• _Input material_:
/-! ## setST -/

@[simp] theorem State.setST_memory (s : State) (v : Byte) : (s.setST v).memory = s.memory := rfl
@[simp] theorem State.setST_V (s : State) (v : Byte) : (s.setST v).V = s.V := rfl
@[simp] theorem State.setST_I (s : State) (v : Byte) : (s.setST v).I = s.I := rfl
@[simp] theorem State.setST_pc (s : State) (v : Byte) : (s.setST v).pc = s.pc := rfl
@[simp] theorem State.setST_stack (s : State) (v : Byte) : (s.setST v).stack = s.stack := rfl
@[simp] theorem State.setST_sp (s : State) (v : Byte) : (s.setST v).sp = s.sp := rfl
@[simp] theorem State.setST_DT (s : State) (v : Byte) : (s.setST v).DT = s.DT := rfl
@[simp] theorem State.setST_ST (s : State) (v : Byte) : (s.setST v).ST = v := rfl
@[simp] theorem State.setST_display (s : State) (v : Byte) : (s.setST v).display = s.display := rfl
@[simp] theorem State.setST_keypad (s : State) (v : Byte) : (s.setST v).keypad = s.keypad := rfl
@[simp] theorem State.setST_redraw (s : State) (v : Byte) : (s.setST v).redraw = s.redraw := rfl
@[simp] theorem State.setST_fault (s : State) (v : Byte) : (s.setST v).fault = s.fault := rfl
@[simp] theorem State.setST_rng (s : State) (v : Byte) : (s.setST v).rng = s.rng := rfl
@[simp] theorem State.setST_events (s : State) (v : Byte) : (s.setST v).events = s.events := rfl
@[simp] theorem State.setST_inputs (s : State) (v : Byte) : (s.setST v).inputs = s.inputs := rfl

/-! ## emit -/

@[simp] theorem State.emit_memory (s : State) (e : Event) : (s.emit e).memory = s.memory := rfl
@[simp] theorem State.emit_V (s : State) (e : Event) : (s.emit e).V = s.V := rfl
@[simp] theorem State.emit_I (s : State) (e : Event) : (s.emit e).I = s.I := rfl
@[simp] theorem State.emit_pc (s : State) (e : Event) : (s.emit e).pc = s.pc := rfl
@[simp] theorem State.emit_stack (s : State) (e : Event) : (s.emit e).stack = s.stack := rfl
@[simp] theorem State.emit_sp (s : State) (e : Event) : (s.emit e).sp = s.sp := rfl
@[simp] theorem State.emit_DT (s : State) (e : Event) : (s.emit e).DT = s.DT := rfl
@[simp] theorem State.emit_ST (s : State) (e : Event) : (s.emit e).ST = s.ST := rfl
@[simp] theorem State.emit_display (s : State) (e : Event) : (s.emit e).display = s.display := rfl
@[simp] theorem State.emit_keypad (s : State) (e : Event) : (s.emit e).keypad = s.keypad := rfl
@[simp] theorem State.emit_redraw (s : State) (e : Event) : (s.emit e).redraw = s.redraw := rfl
@[simp] theorem State.emit_fault (s : State) (e : Event) : (s.emit e).fault = s.fault := rfl
@[simp] theorem State.emit_rng (s : State) (e : Event) : (s.emit e).rng = s.rng := rfl
@[simp] theorem State.emit_events (s : State) (e : Event) : (s.emit e).events = s.events ++ [e] := rfl
@[simp] theorem State.emit_inputs (s : State) (e : Event) : (s.emit e).inputs = s.inputs := rfl

/-! ## redrawWith -/

@[simp] theorem State.redrawWith_memory (s : State) (d : Display) : (s.redrawWith d).memory = s.memory := rfl
@[simp] theorem State.redrawWith_V (s : State) (d : Display) : (s.redrawWith d).V = s.V := rfl
@[simp] theorem State.redrawWith_I (s : State) (d : Display) : (s.redrawWith d).I = s.I := rfl
@[simp] theorem State.redrawWith_pc (s : State) (d : Display) : (s.redrawWith d).pc = s.pc := rfl
@[simp] theorem State.redrawWith_stack (s : State) (d : Display) : (s.redrawWith d).stack = s.stack := rfl
@[simp] theorem State.redrawWith_sp (s : State) (d : Display) : (s.redrawWith d).sp = s.sp := rfl
@[simp] theorem State.redrawWith_DT (s : State) (d : Display) : (s.redrawWith d).DT = s.DT := rfl
@[simp] theorem State.redrawWith_ST (s : State) (d : Display) : (s.redrawWith d).ST = s.ST := rfl
@[simp] theorem State.redrawWith_display (s : State) (d : Display) : (s.redrawWith d).display = d := rfl
@[simp] theorem State.redrawWith_keypad (s : State) (d : Display) : (s.redrawWith d).keypad = s.keypad := rfl
@[simp] theorem State.redrawWith_redraw (s : State) (d : Display) : (s.redrawWith d).redraw = true := rfl
@[simp] theorem State.redrawWith_fault (s : State) (d : Display) : (s.redrawWith d).fault = s.fault := rfl
@[simp] theorem State.redrawWith_rng (s : State) (d : Display) : (s.redrawWith d).rng = s.rng := rfl
@[simp] theorem State.redrawWith_events (s : State) (d : Display) : (s.redrawWith d).events = s.events := rfl
@[simp] theorem State.redrawWith_inputs (s : State) (d : Display) : (s.redrawWith d).inputs = s.inputs := rfl

/-! ## setRng -/

@[simp] theorem State.setRng_memory (s : State) (r : Rng) : (s.setRng r).memory = s.memory := rfl
@[simp] theorem State.setRng_V (s : State) (r : Rng) : (s.setRng r).V = s.V := rfl
@[simp] theorem State.setRng_I (s : State) (r : Rng) : (s.setRng r).I = s.I := rfl
@[simp] theorem State.setRng_pc (s : State) (r : Rng) : (s.setRng r).pc = s.pc := rfl
@[simp] theorem State.setRng_stack (s : State) (r : Rng) : (s.setRng r).stack = s.stack := rfl
@[simp] theorem State.setRng_sp (s : State) (r : Rng) : (s.setRng r).sp = s.sp := rfl
@[simp] theorem State.setRng_DT (s : State) (r : Rng) : (s.setRng r).DT = s.DT := rfl
@[simp] theorem State.setRng_ST (s : State) (r : Rng) : (s.setRng r).ST = s.ST := rfl
@[simp] theorem State.setRng_display (s : State) (r : Rng) : (s.setRng r).display = s.display := rfl
@[simp] theorem State.setRng_keypad (s : State) (r : Rng) : (s.setRng r).keypad = s.keypad := rfl
@[simp] theorem State.setRng_redraw (s : State) (r : Rng) : (s.setRng r).redraw = s.redraw := rfl
@[simp] theorem State.setRng_fault (s : State) (r : Rng) : (s.setRng r).fault = s.fault := rfl
@[simp] theorem State.setRng_rng (s : State) (r : Rng) : (s.setRng r).rng = r := rfl
@[simp] theorem State.setRng_events (s : State) (r : Rng) : (s.setRng r).events = s.events := rfl
@[simp] theorem State.setRng_inputs (s : State) (r : Rng) : (s.setRng r).inputs = s.inputs := rfl

/-! ## setFlag -/

@[simp] theorem State.setFlag_memory (s : State) (b : Bool) : (s.setFlag b).memory = s.memory := rfl
@[simp] theorem State.setFlag_V (s : State) (b : Bool) : (s.setFlag b).V = s.V.set VF (flagByte b) := rfl
@[simp] theorem State.setFlag_I (s : State) (b : Bool) : (s.setFlag b).I = s.I := rfl
@[simp] theorem State.setFlag_pc (s : State) (b : Bool) : (s.setFlag b).pc = s.pc := rfl
@[simp] theorem State.setFlag_stack (s : State) (b : Bool) : (s.setFlag b).stack = s.stack := rfl
@[simp] theorem State.setFlag_sp (s : State) (b : Bool) : (s.setFlag b).sp = s.sp := rfl
@[simp] theorem State.setFlag_DT (s : State) (b : Bool) : (s.setFlag b).DT = s.DT := rfl
@[simp] theorem State.setFlag_ST (s : State) (b : Bool) : (s.setFlag b).ST = s.ST := rfl
@[simp] theorem State.setFlag_display (s : State) (b : Bool) : (s.setFlag b).display = s.display := rfl
@[simp] theorem State.setFlag_keypad (s : State) (b : Bool) : (s.setFlag b).keypad = s.keypad := rfl
@[simp] theorem State.setFlag_redraw (s : State) (b : Bool) : (s.setFlag b).redraw = s.redraw := rfl
@[simp] theorem State.setFlag_fault (s : State) (b : Bool) : (s.setFlag b).fault = s.fault := rfl
@[simp] theorem State.setFlag_rng (s : State) (b : Bool) : (s.setFlag b).rng = s.rng := rfl
@[simp] theorem State.setFlag_events (s : State) (b : Bool) : (s.setFlag b).events = s.events := rfl
@[simp] theorem State.setFlag_inputs (s : State) (b : Bool) : (s.setFlag b).inputs = s.inputs := rfl

/-! ## setFlagThenReg -/

@[simp] theorem State.setFlagThenReg_memory (s : State) (b : Bool) (x : Reg) (v : Byte) : (s.setFlagThenReg b x v).memory = s.memory := rfl
@[simp] theorem State.setFlagThenReg_V (s : State) (b : Bool) (x : Reg) (v : Byte) : (s.setFlagThenReg b x v).V = (s.V.set VF (flagByte b)).set x v := rfl
@[simp] theorem State.setFlagThenReg_I (s : State) (b : Bool) (x : Reg) (v : Byte) : (s.setFlagThenReg b x v).I = s.I := rfl
@[simp] theorem State.setFlagThenReg_pc (s : State) (b : Bool) (x : Reg) (v : Byte) : (s.setFlagThenReg b x v).pc = s.pc := rfl
@[simp] theorem State.setFlagThenReg_stack (s : State) (b : Bool) (x : Reg) (v : Byte) : (s.setFlagThenReg b x v).stack = s.stack := rfl
@[simp] theorem State.setFlagThenReg_sp (s : State) (b : Bool) (x : Reg) (v : Byte) : (s.setFlagThenReg b x v).sp = s.sp := rfl
@[simp] theorem State.setFlagThenReg_DT (s : State) (b : Bool) (x : Reg) (v : Byte) : (s.setFlagThenReg b x v).DT = s.DT := rfl
@[simp] theorem State.setFlagThenReg_ST (s : State) (b : Bool) (x : Reg) (v : Byte) : (s.setFlagThenReg b x v).ST = s.ST := rfl
@[simp] theorem State.setFlagThenReg_display (s : State) (b : Bool) (x : Reg) (v : Byte) : (s.setFlagThenReg b x v).display = s.display := rfl
@[simp] theorem State.setFlagThenReg_keypad (s : State) (b : Bool) (x : Reg) (v : Byte) : (s.setFlagThenReg b x v).keypad = s.keypad := rfl
@[simp] theorem State.setFlagThenReg_redraw (s : State) (b : Bool) (x : Reg) (v : Byte) : (s.setFlagThenReg b x v).redraw = s.redraw := rfl
@[simp] theorem State.setFlagThenReg_fault (s : State) (b : Bool) (x : Reg) (v : Byte) : (s.setFlagThenReg b x v).fault = s.fault := rfl
@[simp] theorem State.setFlagThenReg_rng (s : State) (b : Bool) (x : Reg) (v : Byte) : (s.setFlagThenReg b x v).rng = s.rng := rfl
@[simp] theorem State.setFlagThenReg_events (s : State) (b : Bool) (x : Reg) (v : Byte) : (s.setFlagThenReg b x v).events = s.events := rfl
@[simp] theorem State.setFlagThenReg_inputs (s : State) (b : Bool) (x : Reg) (v : Byte) : (s.setFlagThenReg b x v).inputs = s.inputs := rfl

/-! ## raiseFault -/

@[simp] theorem State.raiseFault_memory (s : State) (k : FaultKind) (w : Word) (info : Option Nat) : (s.raiseFault k w info).memory = s.memory := rfl
@[simp] theorem State.raiseFault_V (s : State) (k : FaultKind) (w : Word) (info : Option Nat) : (s.raiseFault k w info).V = s.V := rfl
@[simp] theorem State.raiseFault_I (s : State) (k : FaultKind) (w : Word) (info : Option Nat) : (s.raiseFault k w info).I = s.I := rfl
@[simp] theorem State.raiseFault_pc (s : State) (k : FaultKind) (w : Word) (info : Option Nat) : (s.raiseFault k w info).pc = s.pc - 2 := rfl
@[simp] theorem State.raiseFault_stack (s : State) (k : FaultKind) (w : Word) (info : Option Nat) : (s.raiseFault k w info).stack = s.stack := rfl
@[simp] theorem State.raiseFault_sp (s : State) (k : FaultKind) (w : Word) (info : Option Nat) : (s.raiseFault k w info).sp = s.sp := rfl
@[simp] theorem State.raiseFault_DT (s : State) (k : FaultKind) (w : Word) (info : Option Nat) : (s.raiseFault k w info).DT = s.DT := rfl
@[simp] theorem State.raiseFault_ST (s : State) (k : FaultKind) (w : Word) (info : Option Nat) : (s.raiseFault k w info).ST = s.ST := rfl
@[simp] theorem State.raiseFault_display (s : State) (k : FaultKind) (w : Word) (info : Option Nat) : (s.raiseFault k w info).display = s.display := rfl
@[simp] theorem State.raiseFault_keypad (s : State) (k : FaultKind) (w : Word) (info : Option Nat) : (s.raiseFault k w info).keypad = s.keypad := rfl
@[simp] theorem State.raiseFault_redraw (s : State) (k : FaultKind) (w : Word) (info : Option Nat) : (s.raiseFault k w info).redraw = s.redraw := rfl
@[simp] theorem State.raiseFault_fault (s : State) (k : FaultKind) (w : Word) (info : Option Nat) : (s.raiseFault k w info).fault = some ⟨k, s.pc - 2, w, info⟩ := rfl
@[simp] theorem State.raiseFault_rng (s : State) (k : FaultKind) (w : Word) (info : Option Nat) : (s.raiseFault k w info).rng = s.rng := rfl
@[simp] theorem State.raiseFault_events (s : State) (k : FaultKind) (w : Word) (info : Option Nat) : (s.raiseFault k w info).events = s.events ++ [.fault k (s.pc - 2)] := rfl
@[simp] theorem State.raiseFault_inputs (s : State) (k : FaultKind) (w : Word) (info : Option Nat) : (s.raiseFault k w info).inputs = s.inputs := rfl

/-! ## begin -/

@[simp] theorem State.begin_memory (s : State) : (s.begin).memory = s.memory := rfl
@[simp] theorem State.begin_V (s : State) : (s.begin).V = s.V := rfl
@[simp] theorem State.begin_I (s : State) : (s.begin).I = s.I := rfl
@[simp] theorem State.begin_pc (s : State) : (s.begin).pc = s.pc := rfl
@[simp] theorem State.begin_stack (s : State) : (s.begin).stack = s.stack := rfl
@[simp] theorem State.begin_sp (s : State) : (s.begin).sp = s.sp := rfl
@[simp] theorem State.begin_DT (s : State) : (s.begin).DT = s.DT := rfl
@[simp] theorem State.begin_ST (s : State) : (s.begin).ST = s.ST := rfl
@[simp] theorem State.begin_display (s : State) : (s.begin).display = s.display := rfl
@[simp] theorem State.begin_keypad (s : State) : (s.begin).keypad = s.keypad := rfl
@[simp] theorem State.begin_redraw (s : State) : (s.begin).redraw = s.redraw := rfl
@[simp] theorem State.begin_fault (s : State) : (s.begin).fault = s.fault := rfl
@[simp] theorem State.begin_rng (s : State) : (s.begin).rng = s.rng := rfl
@[simp] theorem State.begin_events (s : State) : (s.begin).events = [] := rfl
@[simp] theorem State.begin_inputs (s : State) : (s.begin).inputs = s.inputs := rfl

• _Aim of the exercise_: Retype, exactly and in full, the lines above from the one containing "e).redraw = s.redraw := rfl" through the one containing "true := rfl".

• _Output of the exercise_:
@[simp] theorem State.emit_redraw (s : State) (e : Event) : (s.emit e).redraw = s.redraw := rfl
@[simp] theorem State.emit_fault (s : State) (e : Event) : (s.emit e).fault = s.fault := rfl
@[simp] theorem State.emit_rng (s : State) (e : Event) : (s.emit e).rng = s.rng := rfl
@[simp] theorem State.emit_events (s : State) (e : Event) : (s.emit e).events = s.events ++ [e] := rfl
@[simp] theorem State.emit_inputs (s : State) (e : Event) : (s.emit e).inputs = s.inputs := rfl

/-! ## redrawWith -/

@[simp] theorem State.redrawWith_memory (s : State) (d : Display) : (s.redrawWith d).memory = s.memory := rfl
@[simp] theorem State.redrawWith_V (s : State) (d : Display) : (s.redrawWith d).V = s.V := rfl
@[simp] theorem State.redrawWith_I (s : State) (d : Display) : (s.redrawWith d).I = s.I := rfl
@[simp] theorem State.redrawWith_pc (s : State) (d : Display) : (s.redrawWith d).pc = s.pc := rfl
@[simp] theorem State.redrawWith_stack (s : State) (d : Display) : (s.redrawWith d).stack = s.stack := rfl
@[simp] theorem State.redrawWith_sp (s : State) (d : Display) : (s.redrawWith d).sp = s.sp := rfl
@[simp] theorem State.redrawWith_DT (s : State) (d : Display) : (s.redrawWith d).DT = s.DT := rfl
@[simp] theorem State.redrawWith_ST (s : State) (d : Display) : (s.redrawWith d).ST = s.ST := rfl
@[simp] theorem State.redrawWith_display (s : State) (d : Display) : (s.redrawWith d).display = d := rfl
@[simp] theorem State.redrawWith_keypad (s : State) (d : Display) : (s.redrawWith d).keypad = s.keypad := rfl
@[simp] theorem State.redrawWith_redraw (s : State) (d : Display) : (s.redrawWith d).redraw = true := rfl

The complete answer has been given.